In order to collect $141,761 to offset the loan payments on the project with new tax ratables and no tax increase, the borough hall site would need to be assessed at $15.8 million (the municipal tax rate is 90 cents per $100 of assessed value). To cover the loan costs over a 30-year period would require a property valued at $18.5 million. Of course, Hightstown officials have said they may lease part of the GPU building to a business, which would become another source of income.
By comparison, the Court Jester on Main Street is assessed at $567,500, the Cunningham Building (which houses the Hightstown Pharmacy) at the corner of Main and Stockton streets is assessed at $250,500 and the Allen and Stults Insurance Co. building at the same intersection is assessed at $524,700.
Additionally, the GPU property, assessed at just under $1.4 million, would be taken off the tax rolls because it would become a tax-exempt property. It would take a 0.6-cent tax rate increase to recover that money. Therefore, in order to trim 1 penny off the tax rate in that scenario, a new property would need to be valued at $3.8 million or the borough would need to collect $33,923 annually in rent. Each additional penny trimmed after that would require another $2.4 million in assessed value or $21,500 in rent.
The borough had the Municipal Building appraised in October 2000, Borough Clerk Candace Gallagher said. The report said the value of the building was $750,000 the price the borough could expect to fetch for it on the open market. The tax assessment on the property is $1.6 million, but includes the neighboring firehouse, which would not be sold.
A property assessed at $750,000 would contribute $6,750 to the borough and adding it to the tax rolls could reduce the tax rate by 0.3 cents, but would hardly offset the $1.4 million loss of the GPU site.
Should the borough look to renovate its existing Municipal Building rather than move to Mercer Street, Mr. Slack said, the cost for construction would be $1.8 million. A 40-year, 3 percent loan for that amount would cost $77,324 annually; a corresponding tax rate increase could be about 3.6 cents for the life of that loan. A 30-year loan would cost $91,066 annually a figure that would take 4.2 cents on the tax rate to raise.
Under this scenario, the GPU property would remain a commercial ratable as it is now.

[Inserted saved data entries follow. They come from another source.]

theorem raise_state (s : State) (x : Notice) (n : SegId) : (s.raise x).segs[n].state = s.segs[n].state := by
  have hh : ∀ src o, (s.setHeld src o).segs[n].state = s.segs[n].state := by
    intro src o; cases src
    case segment m => simp only [State.setHeld, State.modSeg_get]; split <;> simp_all
    all_goals rfl
  unfold State.raise; (repeat' split)
  · exact hh _ _
  · rfl
  · exact hh _ _
  · rfl

theorem watch_state (s : State) (r : RecordCopy) (u : UnitId) (a : Bool) (n : SegId) : (State.watchUnit r u a s).segs[n].state = s.segs[n].state := by
  unfold State.watchUnit
  split
  · split
    · rfl
    · unfold State.fire; dsimp only
      have h2 : (((s.modUnit u fun w => { w with evtTimer := some Config.evtMicroseconds }).offer ((s.modUnit u fun w => { w with evtTimer := some Config.evtMicroseconds }).fireMarker u r)).armSuccessor u).segs = s.segs := by
        unfold State.armSuccessor; split <;> rfl
      rw [← h2]
      generalize (((s.modUnit u fun w => { w with evtTimer := some Config.evtMicroseconds }).offer ((s.modUnit u fun w => { w with evtTimer := some Config.evtMicroseconds }).fireMarker u r)).armSuccessor u) = s2
      unfold State.watchAction
      split
      · rfl
      · exact raise_state _ _ _
      · exact raise_state _ _ _
      · show ((s2.raiseHit u r).modSeg r.segment fun g => { g with hold := true }).segs[n].state = _
        rw [State.modSeg_get]
        split
        · next e => subst e; exact raise_state _ _ _
        · exact raise_state _ _ _
      · rfl
  · rfl

theorem startDecision_cases (s : State) (n : SegId) : s.startDecision n = (s, []) ∨
   s.startDecision n = ((s.modSeg n Segment.applyPending).startLeg n, []) ∨ s.startDecision n = (s.modSeg n Segment.applyPending).switchOff n := by
  unfold State.startDecision; dsimp only; (repeat' split) <;> simp

theorem startLeg_other (s : State) (n m : SegId) (hm : m ≠ n) : (s.startLeg n).segs[m].state = s.segs[m].state := by
  unfold State.startLeg; dsimp only
  split
  · unfold State.beginRun; split
    · simp only [State.modSeg_get, if_neg hm]
    · simp only [State.modSeg_get, if_neg hm]
      show (s.modSeg n fun g => g.rest .active).segs[m].state = _
      simp only [State.modSeg_get, if_neg hm]
  · unfold State.beginClear
    simp only [State.modSeg_get, if_neg hm]
  · simp only [State.modSeg_get, if_neg hm]

theorem switchOff_other (s : State) (n m : SegId) (hm : m ≠ n) : (s.switchOff n).1.segs[m].state = s.segs[m].state := by
  unfold State.switchOff State.failQueue
  rw [State.failLegs_segs]
  simp only [State.modSeg_get, if_neg hm]

theorem startDecision_other (s : State) (n m : SegId) (hm : m ≠ n) : (s.startDecision n).1.segs[m].state = s.segs[m].state := by
  have hp : (s.modSeg n Segment.applyPending).segs[m] = s.segs[m] := by rw [State.modSeg_get, if_neg hm]
  rcases startDecision_cases s n with e | e | e <;> rw [e]
  · rw [startLeg_other _ _ _ hm, hp]
  · rw [switchOff_other _ _ _ hm, hp]

theorem faultedDeliverable (n : SegId) : Deliverable (Faulted n) where
  leg _ _ _ h := h
  offer _ _ h := h
  answer s k r f h := ⟨h.1.answer _ _ _, by have := h.2; unfold State.answer; split <;> exact this⟩
  work _ _ _ _ _ h := h
  watch s r u a h := ⟨h.1.watchUnit r u a, by rw [watch_state]; exact h.2⟩
  alert s x _ h := ⟨h.1.raise x, by rw [raise_state]; exact h.2⟩
  append s r m h1 h2 h := by
    refine ⟨segDeliverable.append s r m h1 h2 h.1, ?_⟩
    have hm : n ≠ m := by rintro rfl; exact h2 h.2
    unfold State.appendLeg
    rw [startDecision_other _ _ _ hm, State.modSeg_get, if_neg hm]; exact h.2

theorem SegLaw.faultEntry_full {s : State} (n : SegId) (c : FaultCause) (hn : s.segs[n].inProgress = none) (h : SegLaw s) : Faulted n (s.faultEntry n c) := by
  have hr := (h n).noReset hn
  unfold State.faultEntry; dsimp only
  refine (faultedDeliverable n).alert _ _ rfl ((faultedDeliverable n).offer _ _ ((faultedDeliverable n).deliverAll _ ⟨?_, ?_⟩))
  · refine SegLaw.failQueue_after (s := s) n _ .segmentFaulted ?_ h
    refine ⟨?_, ?_, ?_, ?_, ?_, ?_, ?_, ?_⟩ <;> simp [Segment.rest, Segment.goto] <;> simp_all
  · unfold State.failQueue
    rw [State.failLegs_segs, State.modSeg_get, if_pos rfl, State.modSeg_get, if_pos rfl]; rfl

theorem SegLaw.resetClear {s : State} (n : SegId) (o : Option SlotId) (hn : s.segs[n].inProgress = none) (h : SegLaw s) : SegLaw (s.beginResetClear n o) := by
  obtain ⟨b1, b2, b3, b4, b5, b6⟩ := s.segs[n].applyPending_queue
  have hr := (h n).noReset hn
  intro m; unfold State.beginResetClear State.beginClear
  rw [State.modSeg_get, State.modSeg_get, State.modSeg_get, if_pos rfl]
  split
  · refine ⟨?_, ?_, ?_, ?_, ?_, ?_, ?_, ?_⟩ <;> simp [Segment.rest, Segment.goto, -Fin.getElem_fin, b1, b2, b3, b4, hn, hr]
  · exact h m

theorem segSteps : SegmentSteps SegLaw where
  start s n h := h.startDecision n
  next s n hn h := SegLaw.legDecision_of n hn ((h n).noReset hn) fun m _ => h m
  unqueue s n r h := h.modSeg _ _ (by
    obtain ⟨a1, a2, a3, a4, a5, a6, a7, a8⟩ := h n
    exact ⟨fun hc => by show List.erase _ _ = []; rw [a1 hc]; rfl, a2, a3, a4, a5, a6, a7, a8⟩)
  failQueue s n o h := h.failQueue n o
  atOnce s n c hst h := by
    obtain ⟨a1, a2, a3, a4, a5, a6, a7, a8⟩ := id (h n)
    have hn := (h n).idle_noRun (by rcases hst with e | e <;> rw [e] <;> decide)
    have hr := (h n).noReset hn
    unfold State.configAtOnce; dsimp only
    split
    · next he =>
      intro m; rw [State.modSeg_get, State.modSeg_get, if_pos rfl]; split
      · exact Segment.lawful_idle hn hr he rfl
      · next e => rw [State.modSeg_get, if_neg e]; exact h m
    · next he =>
      refine segDeliverable.deliverAll _ (SegLaw.switchOff_of n ?_ ?_ ?_ ?_ ?_)
      · rw [State.modSeg_get, if_pos rfl]; exact hn
      · rw [State.modSeg_get, if_pos rfl]; exact hr
      · rw [State.modSeg_get, if_pos rfl]; exact (by simpa using he : c.enable = false)
      · rw [State.modSeg_get, if_pos rfl]; rfl
      · intro m hm; rw [State.modSeg_get, if_neg hm]; exact h m
  pending s n c hst h := h.modSeg _ _ (by
    obtain ⟨a1, a2, a3, a4, a5, a6, a7, a8⟩ := h n
    exact ⟨a1, a2, a3, a4, a5, a6, a7, fun hc => by rcases hst with e | e <;> rcases hc with hc | hc <;> exact absurd (e.symm.trans hc) (by decide)⟩)
  storeOff s n c hst he h := h.modSeg _ _ (by
    obtain ⟨a1, a2, a3, a4, a5, a6, a7, a8⟩ := h n
    exact ⟨a1, a2, a3, a4, a5, fun hc => by rcases hc with hc | hc <;> exact absurd (hst.symm.trans hc) (by decide), fun _ => he, fun _ => rfl⟩)
  clearHold s n h := h.modSeg _ _ (h n)
  askReset s n hi h := h.modSeg _ _ (by
    obtain ⟨a1, a2, a3, a4, a5, a6, a7, a8⟩ := h n
    exact ⟨a1, a2, a3, a4, fun _ => hi, a6, a7, a8⟩)
  ownClear s n k h := h.modSeg _ _ (by
    obtain ⟨a1, a2, a3, a4, a5, a6, a7, a8⟩ := h n
    exact ⟨a1, a2, by simpa using a3, a4, a5, a6, a7, a8⟩)
  resetClear s n o hn h := h.resetClear n o hn
  endRun s n h := h.modSeg _ _ (by
    obtain ⟨a1, a2, a3, a4, a5, a6, a7, a8⟩ := h n
    exact ⟨a1, by simp [Segment.endRun], a3, fun _ => rfl, by simp [Segment.endRun], a6, a7, a8⟩)
  clear s n p o hn h := h.beginClear n p o hn
  fault s n c hn h := (h.faultEntry_full n c hn).1
  stuck s n b hn h := by
    have hf := h.faultEntry_full n .stuckClock hn
    unfold State.afterStuckLeg; dsimp only; split
    · exact hf.1.resetClear _ _ ((hf.1 n).idle_noRun (by rw [hf.2]; decide))
    · exact hf.1
  traced s n t h := h.modSeg _ _ (h n)
  clearTraced s n t h := h.modSeg _ _ (h n)
  storeRun s n r buf hi h := by
    obtain ⟨a1, a2, a3, a4, a5, a6, a7, a8⟩ := id (h n)
    have hst := a2 hi
    unfold State.storeRun
    split
    · refine h.modSeg _ _ ⟨a1, fun _ => hst, a3, fun hc => ?_, fun _ => rfl, a6, a7, a8⟩
      rcases hc with hc | hc | hc <;> exact absurd (hst.symm.trans hc) (by decide)
    · refine SegLaw.modSeg (s := State.modLeg _ _ _) _ _ ⟨a1, fun _ => hst, a3, fun hc => ?_, fun _ => rfl, a6, a7, a8⟩ h
      rcases hc with hc | hc | hc <;> exact absurd (hst.symm.trans hc) (by decide)
  beginRun s n hc h := by
    obtain ⟨a1, a2, a3, a4, a5, a6, a7, a8⟩ := id (h n)
    have hst : s.segs[n].state = .active := by
      unfold Segment.checking at hc
      simp only [Bool.and_eq_true, decide_eq_true_eq] at hc; exact hc.1
    unfold State.beginRun
    split
    · exact h
    · refine SegLaw.modSeg (s := State.modLeg _ _ _) _ _ ⟨fun hc => ?_, fun _ => hst, a3, fun hc => ?_, fun _ => rfl, a6, a7, a8⟩ h
      · rcases hc with hc | hc <;> exact absurd (hst.symm.trans hc) (by decide)
      · rcases hc with hc | hc | hc <;> exact absurd (hst.symm.trans hc) (by decide)
  clearSucceeds s n c p hst h := by
    obtain ⟨a1, a2, a3, a4, a5, a6, a7, a8⟩ := id (h n)
    have hn := (h n).idle_noRun (by rw [hst]; decide)
    have hr := (h n).noReset hn
    unfold State.clearSucceeds; dsimp only
    have hs : SegLaw (s.modSeg n fun g => { g with clear := some { c with pulses := p } }) :=
      h.modSeg _ _ ⟨a1, a2, by simpa using hst, a4, a5, a6, a7, a8⟩
    have hg : (s.modSeg n fun g => { g with clear := some { c with pulses := p } }).segs[n] = { s.segs[n] with clear := some { c with pulses := p } } := by
      rw [State.modSeg_get, if_pos rfl]
    generalize (s.modSeg n fun g => { g with clear := some { c with pulses := p } }) = a at hs hg
    have hn' : a.segs[n].inProgress = none := by rw [hg]; exact hn
    have hr' : a.segs[n].resetRequested = false := by rw [hg]; exact hr
    split
    · exact segDeliverable.deliverAll _ (SegLaw.legDecision_of n hn' hr' fun m _ => hs m)
    · obtain ⟨b1, b2, b3, b4, b5, b6⟩ := a.segs[n].applyPending_queue
      have hg' : (a.modSeg n Segment.applyPending).segs[n] = a.segs[n].applyPending := by rw [State.modSeg_get, if_pos rfl]
      have ho' : ∀ m, m ≠ n → (a.modSeg n Segment.applyPending).segs[m].Lawful := by
        intro m hm; rw [State.modSeg_get, if_neg hm]; exact hs m
      unfold State.resetSucceeds; dsimp only
      generalize a.modSeg n Segment.applyPending = d at hg' ho'
      split
      · next he =>
        refine segDeliverable.finishReset _ _ _ _ _ _ (segDeliverable.deliverAll _ (SegLaw.startDecision _ ?_))
        intro m; rw [State.modSeg_get]; split
        · exact Segment.lawful_idle (by rw [hg', b2, hn']) (by rw [hg', b3, hr']) he (by rw [hg', b4])
        · next e => exact ho' m e
      · next he =>
        exact segDeliverable.finishReset _ _ _ _ _ _ (segDeliverable.deliverAll _ (SegLaw.switchOff_of n (by rw [hg', b2, hn']) (by rw [hg', b3, hr']) (by simpa using he) (by rw [hg', b4]) ho'))
  clearFails s n c x p hst h := by
    have hn := (h n).idle_noRun (by rw [hst]; decide)
    have hf := h.faultEntry_full n x hn
    unfold State.clearFails; dsimp only; split
    · exact hf.1
    · exact segDeliverable.finishReset _ _ _ _ _ _ hf.1
  pause s n hp h := h.modSeg _ _ (h n)
  drop s n h := h.modSeg _ _ (h n)

end Sys2Proof.Machine
end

However, several residents feel the East Windsor Regional School District, which is considering an expansion project, may look to purchase the GPU site if the borough passes on the option. The GPU property borders the district’s school bus yard and Hightstown High School. Should that happen, the borough would not collect any taxes on that property.
Of course, the borough could seek grants from the state government for this work, but they would likely be applicable under either scenario. Also, the tax rate is certain to rise at some point over the next 40 years due to inflation, meaning the percentage 1 cent on the tax rate represents will be much smaller than it is now, and property assessments will likely change, meaning the amount of money 1 cent on the tax rate raises will shift.